The website for financial skeptics, Zero Hedge, highlighted a chart showing the estimation errors committed by the statisticians at the Bureau of Labor Statistics relating to the weekly jobless claim number. A sobering sight:
Typically, the BLS publishes one number, and then subsequently, publishes revisions. The data being plotted are the differences between the revised estimates and the original estimates by week. They plotted this series all the way back to 2000 which allows us to observe the magnitude of these errors during both a boom period as well as a bust period.
What is striking is the clear positive bias, i.e. the revised estimates of the jobless claims were more likely to be higher than the original estimates. If the statisticians were making errors at random, we expect the area above the zero line to be about the same as that below. In an ideal model, the errors would be random but that is the ideal, not the reality.
What is even more disturbing is that the positive bias persists through the entire business cycle! I'd have guessed that a positive bias is likely during a bust period because the statistical procedure may "lag" (fail to catch up with) the actual growth in jobless claims but that theory went out the window when the same direction of bias remained the same even during the boom years.

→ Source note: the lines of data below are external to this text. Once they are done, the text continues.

-- ==== Sys2Proof/Laws/PerInstr.lean ====
section
/-! SUPPORT. What holds of every operation as syntax, one lemma per constructor of Instr. -/

namespace Sys2Proof.Laws.CommandWord

/-- The command word of an operation has START set, its OP selects the operation, and its ignored bits are 0
(30_encoding.md R80, R82). -/
def Statement (i : Instr) : Prop :=
  i.wf = true ∧ startField (Sys2Proof.encode i) = true ∧ instrOfOp (opField (Sys2Proof.encode i)) = some i ∧
    Sys2Proof.encode i &&& 0x00000013#32 = Sys2Proof.encode i

theorem encode : Statement .encode := by unfold Statement; decide

theorem decode : Statement .decode := by unfold Statement; decide

end Sys2Proof.Laws.CommandWord
end

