-- ==== Sys2Proof/Tests/Slice0.lean ====
section
/-! SUPPORT. Tests: ill-formed terms the checks refuse, command words written out from 30_encoding.md R82, small vectors
of 95_test_vectors.md, and for every obligation with hypotheses a witness that meets them. -/

namespace Sys2Proof.Tests

open Sys2Proof Sys2Proof.Machine

/-! ### Helpers -/

/-- The example parameters of 95_test_vectors.md section 5 with another MAX_LEN and GROUP_OFFSET. -/
def paramsFor (maxLen : Nat) (g : GroupRule) : Params := { Params.example5 with maxLen := maxLen, groupRule := g }

/-- IN_BUF with the given symbols from element 0 on, 0 elsewhere. -/
def cells (maxLen : Nat) (syms : List Byte) : Memory := (List.range maxLen).map fun k => (k, syms.getD k 0)

/-- An operation in flight on the given symbols, the core to move next. -/
def inFlight (maxLen : Nat) (g : GroupRule) (op : BitVec 2) (syms : List Byte) : State :=
  { State.resetWith (paramsFor maxLen g) 0 with
    ctrlOp := op, busy := true, inLen := BitVec.ofNat 32 syms.length, inBuf := cells maxLen syms }

/-- The block idle with the given symbols. -/
def idle (syms : List Byte) : State := { inFlight 16 .normative 0b00#2 syms with busy := false }

/-- A bit string from a number, position 1 its most significant bit. -/
def bits (len n : Nat) : BitString := (List.range len).map fun k => n.testBit (len - 1 - k)

/-- An operation in flight on a bit string, MAX_LEN = 16. -/
def onBits (g : GroupRule) (op : BitVec 2) (d : BitString) : State := inFlight 16 g op (d.map symbolOfBit)

/-- The host at the first line of a program, the block idle. -/
def hosting (program : List HostLine) : State := (idle []).withProgram program

/-- The next state of an outcome, if there is one. -/
def next? (o : Host.Outcome State Fault Refusal) : Option State :=
  match o with
  | .next t => some t
  | .fault _ => none
  | .refused _ => none

/-- The result state an outcome leaves. -/
def result? (o : Host.Outcome State Fault Refusal) : Option ResultState := (next? o).map State.result

/-- What an outcome refuses. -/
def refusal? (o : Host.Outcome State Fault Refusal) : Option Refusal :=
  match o with
  | .next _ => none
  | .fault _ => none
  | .refused r => some r

theorem of_next? {o : Host.Outcome State Fault Refusal} {t : State} (h : next? o = some t) : o = .next t := by
  cases o <;> simp_all [next?]

/-! ### Well-formedness: each check refuses an ill-formed term -/

theorem test_wf_instr : Instr.encode.wf = true ∧ Instr.decode.wf = true := by decide

theorem test_wf_params_example : Params.example5.wf = true := by decide

theorem test_wf_params_maxLen : (paramsFor 0 .normative).wf = false ∧ (paramsFor (2 ^ 31) .normative).wf = false := by
  decide

theorem test_wf_params_alignment : { Params.example5 with base := 0x10000002 }.wf = false := by decide

theorem test_wf_params_overlap : { Params.example5 with base := 0x10000FFC }.wf = false := by decide

theorem test_wf_line_field :
    HostLine.wf Params.example5 [] (.ext 0 0 6 4) = true ∧ HostLine.wf Params.example5 [] (.ext 0 0 3 4) = false ∧
      HostLine.wf Params.example5 [] (.ext 0 0 32 0) = false := by decide

theorem test_wf_line_label :
    HostLine.wf Params.example5 [.label 1] (.j 1) = true ∧ HostLine.wf Params.example5 [.label 1] (.j 2) = false ∧
      HostLine.wf Params.example5 [] (.bz 0 1 0) = false ∧ HostLine.wf Params.example5 [] (.bnz 0 1 0) = false ∧
      HostLine.wf Params.example5 [] (.beq 0 1 0) = false := by decide
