/-- From `s` to `t`, the bytes are stored at the addresses, in order, every other byte of memory is kept, and
the recorded calls are `before` and then those writes. -/
def Stores (addrs : List Addr) (bytes : List Byte) (before : List BusEvent) (s t : State) : Prop :=
  (∀ p ∈ addrs.zip bytes, Memory.read t.mem p.1.toNat = p.2) ∧ MemKeptBut addrs s t ∧
    t.trace = s.trace ++ before ++ writeEvents addrs bytes

/-- From `s` to `t`, the bytes are pushed in order after the calls `before` (R300). -/
def Pushes (bytes : List Byte) (before : List BusEvent) (s t : State) : Prop :=
  Stores (pushAddrs s bytes.length) bytes before s t ∧ t.sp = spAfterPushes s bytes.length

/-- From `s` to `t`, `n + 1` bytes are pulled and memory is kept (R301). -/
def Pulls (n : Nat) (s t : State) : Prop :=
  MemKeptBut [] s t ∧ t.trace = s.trace ++ readEvents s (pullAddrs s (n + 1)) ∧ t.sp = spAfterPulls s n

/-- The number that `n + 1` pulled bytes stand for, low byte first (R302). -/
def pulled (s : State) (n : Nat) : Nat := littleEndian (answers s (pullAddrs s (n + 1)))

/-- `t` has the status `v` as `setP` writes it in `s`, and the index registers that leaves (R43; D9). -/
def StatusSet (s t : State) (v : Byte) : Prop :=
  t.p = (if s.e then v ||| 0x30 else v) ∧
    (if s.params.indexNarrow = .zero ∧ t.flag .x = true then
      lo t.x = lo s.x ∧ hi t.x = 0x00 ∧ lo t.y = lo s.y ∧ hi t.y = 0x00
    else t.x = s.x ∧ t.y = s.y)

/-- The bytes that interrupt entry pushes, in push order: PBR in native mode only, PC high byte first, then P,
whose bit 4 a hardware event clears in emulation mode (R404, R405). -/
def entryBytes (s : State) (k : EntryKind) : List Byte :=
  let p := if s.e = true ∧ (k = .irq ∨ k = .nmi) then withFlag s.p .x false else s.p
  if s.e then [hi s.pc, lo s.pc, p] else [s.pbr, hi s.pc, lo s.pc, p]

/-- The vector addresses of R403, as numbers. -/
def vectorOf (e : Bool) : EntryKind → Nat
  | .cop => if e then 0xFFF4 else 0xFFE4
  | .brk => if e then 0xFFFE else 0xFFE6
  | .nmi => if e then 0xFFFA else 0xFFEA
  | .irq => if e then 0xFFFE else 0xFFEE

/-- From `s` to `t`, the core has entered the handler of the event `k` (R403 to R405): the pushes, then the two
reads of the vector, I set, D clear, PBR $00, PC at the handler, and nothing else changed. -/
def Enters (k : EntryKind) (s t : State) : Prop :=
  let bytes := entryBytes s k
  let addrs := pushAddrs s bytes.length
  let pushed := writeEvents addrs bytes
  let v := [bank0 (vectorOf s.e k), bank0 (vectorOf s.e k + 1)]
  let u := { s with mem := replay s.mem pushed, trace := s.trace ++ pushed }
  (∀ p ∈ addrs.zip bytes, Memory.read t.mem p.1.toNat = p.2) ∧ MemKeptBut addrs s t ∧
    t.trace = s.trace ++ pushed ++ readEvents u v ∧
    t.sp = spAfterPushes s bytes.length ∧
    t.pc.toNat = littleEndian (answers u v) ∧ t.pbr = 0x00 ∧ t.flag .i = true ∧ t.flag .d = false ∧
    Keeps [.sp, .pc, .pbr] [.i, .d] s t

/-! ### Shifts and counters (R176 to R178), as arithmetic -/

/-- The shifts and rotates. -/
inductive ShiftKind where
  | asl
  | lsr
  | rol
  | ror
deriving DecidableEq, Repr

/-- The result of a shift or rotate of `v` by one bit in `bits` bits, with the carry-in `cin` (R176, R177). -/
def shifted (bits v cin : Nat) : ShiftKind → Nat
  | .asl => 2 * v % 2 ^ bits
  | .lsr => v / 2
  | .rol => (2 * v + cin) % 2 ^ bits
  | .ror => v / 2 + cin * 2 ^ (bits - 1)

/-- The bit that a shift or rotate of `v` shifts out (R176, R177). -/
def shiftedOut (bits v : Nat) : ShiftKind → Bool
  | .asl => decide (2 ^ (bits - 1) ≤ v)
  | .lsr => decide (v % 2 = 1)
  | .rol => decide (2 ^ (bits - 1) ≤ v)
  | .ror => decide (v % 2 = 1)

/-- `v` one up or one down in `bits` bits (R178). -/
def counted (bits v : Nat) (up : Bool) : Nat := if up then (v + 1) % 2 ^ bits else (v + 2 ^ bits - 1) % 2 ^ bits

/-! ### Decimal numbers (R182, R183) -/

/-- Nibble `i` of a word. -/
def nibble (v : Word) (i : Nat) : Nat := v.toNat / 16 ^ i % 16

/-- The word is a number of `n` decimal digits, one a nibble. -/
def isBcd (n : Nat) (v : Word) : Prop := v.toNat < 16 ^ n ∧ ∀ i < n, nibble v i ≤ 9

/-- The number that the lowest `n` nibbles stand for, as decimal digits. -/
def bcdValue (n : Nat) (v : Word) : Nat := ((List.range n).map fun i => nibble v i * 10 ^ i).sum

/-- The carry into digit `i` of a decimal addition: a digit sum above 9 carries, for every operand (R182). -/
def addCarry (a b : Word) (c : Bool) : Nat → Nat
  | 0 => c.toNat
  | i + 1 => if 9 < nibble a i + nibble b i + addCarry a b c i then 1 else 0

/-- Digit `i` of a decimal addition: a digit sum above 9 gains 6 (R182). -/
def addDigit (a b : Word) (c : Bool) (i : Nat) : Nat :=
  let t := nibble a i + nibble b i + addCarry a b c i
  if 9 < t then (t + 6) % 16 else t

/-- The borrow out of the digits below `i` of a decimal subtraction (R183). -/
def subBorrow (a b : Word) (c : Bool) : Nat → Nat
  | 0 => 1 - c.toNat
  | i + 1 => if nibble a i < nibble b i + subBorrow a b c i then 1 else 0

/-- Digit `i` of a decimal subtraction: a digit that borrows gains 10, in four bits (R183). -/
def subDigit (a b : Word) (c : Bool) (i : Nat) : Nat :=
  let u := nibble b i + subBorrow a b c i
  if nibble a i < u then (nibble a i + 26 - u) % 16 else nibble a i - u

/-- The number whose lowest `n` hexadecimal digits `digit` gives. -/
def ofDigits (n : Nat) (digit : Nat → Nat) : Nat := ((List.range n).map fun i => digit i * 16 ^ i).sum

/-- The signed reading of a value at a width (R171). -/
def signed (w : Width) (v : Word) : Int := if 2 ^ (w.bits - 1) ≤ v.toNat then (v.toNat : Int) - 2 ^ w.bits else v.toNat

/-! ### The forms of each instruction with a memory operand, as opcode_table.json lists them -/

/-- The forms of LDA (R200), by operand. -/
def ldaForm : Operand → Option Instr
  | .imm k => some (.ldaImmM k)
  | .mem (.dp d) => some (.ldaDp d)
  | .mem (.dpx d) => some (.ldaDpx d)
  | .mem (.dpy _) => none
  | .mem (.dpind d) => some (.ldaDpind d)
  | .mem (.dpxind d) => some (.ldaDpxind d)
  | .mem (.dpindy d) => some (.ldaDpindy d)
  | .mem (.dplong d) => some (.ldaDplong d)
  | .mem (.dplongy d) => some (.ldaDplongy d)
  | .mem (.sr d) => some (.ldaSr d)
  | .mem (.sriy d) => some (.ldaSriy d)
  | .mem (.abs a) => some (.ldaAbs a)
  | .mem (.absx a) => some (.ldaAbsx a)
  | .mem (.absy a) => some (.ldaAbsy a)
  | .mem (.long al) => some (.ldaLong al)
  | .mem (.longx al) => some (.ldaLongx al)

"Tyler Durden" at Zero Hedge takes this as evidence of "propaganda":
The implication is that fraudulent (and we sure hope this is inadvertent, although a 90% error rate definitely would invite a criminal investigation into just who and how stands to benefit from such an manipulative upward bias) data reporting is responsible for a persistent upward bias in data, and that fundamentals have been disconnected from the "government's reality" for years.
He is right to draw our attention to these numbers, and we should take a few things away from this discussion:
- Statisticians pay a lot of attention to studying the so-called "error term" because they tell us a lot about the quality of our models.
- Notice the difference between "bias" and "variance". Bias is the red line in the graph that shows that on average, the revision is about 3,000 worse than the original estimate. Variance consists of the fluctuations around this red line.
- The performance of any estimation procedure will be more easily improved by reducing the large variance (the huge spikes) than by reducing the bias (average error). This is one way in which the main idea behind Chapter 1 enters.
- We should always pay attention to the incentives of the people working with numbers; this includes the statisticians compiling the data, the government officials reporting the data, and last but not least, the pundits commenting on the data (including Zero Hedge). This is one of the key messages in Numbers Rule Your World. This is also why the entire "official statistics" field, which was one of the earliest fields in statistics, has always emphasized the need to be politically independent, and an honest reporter of the numbers.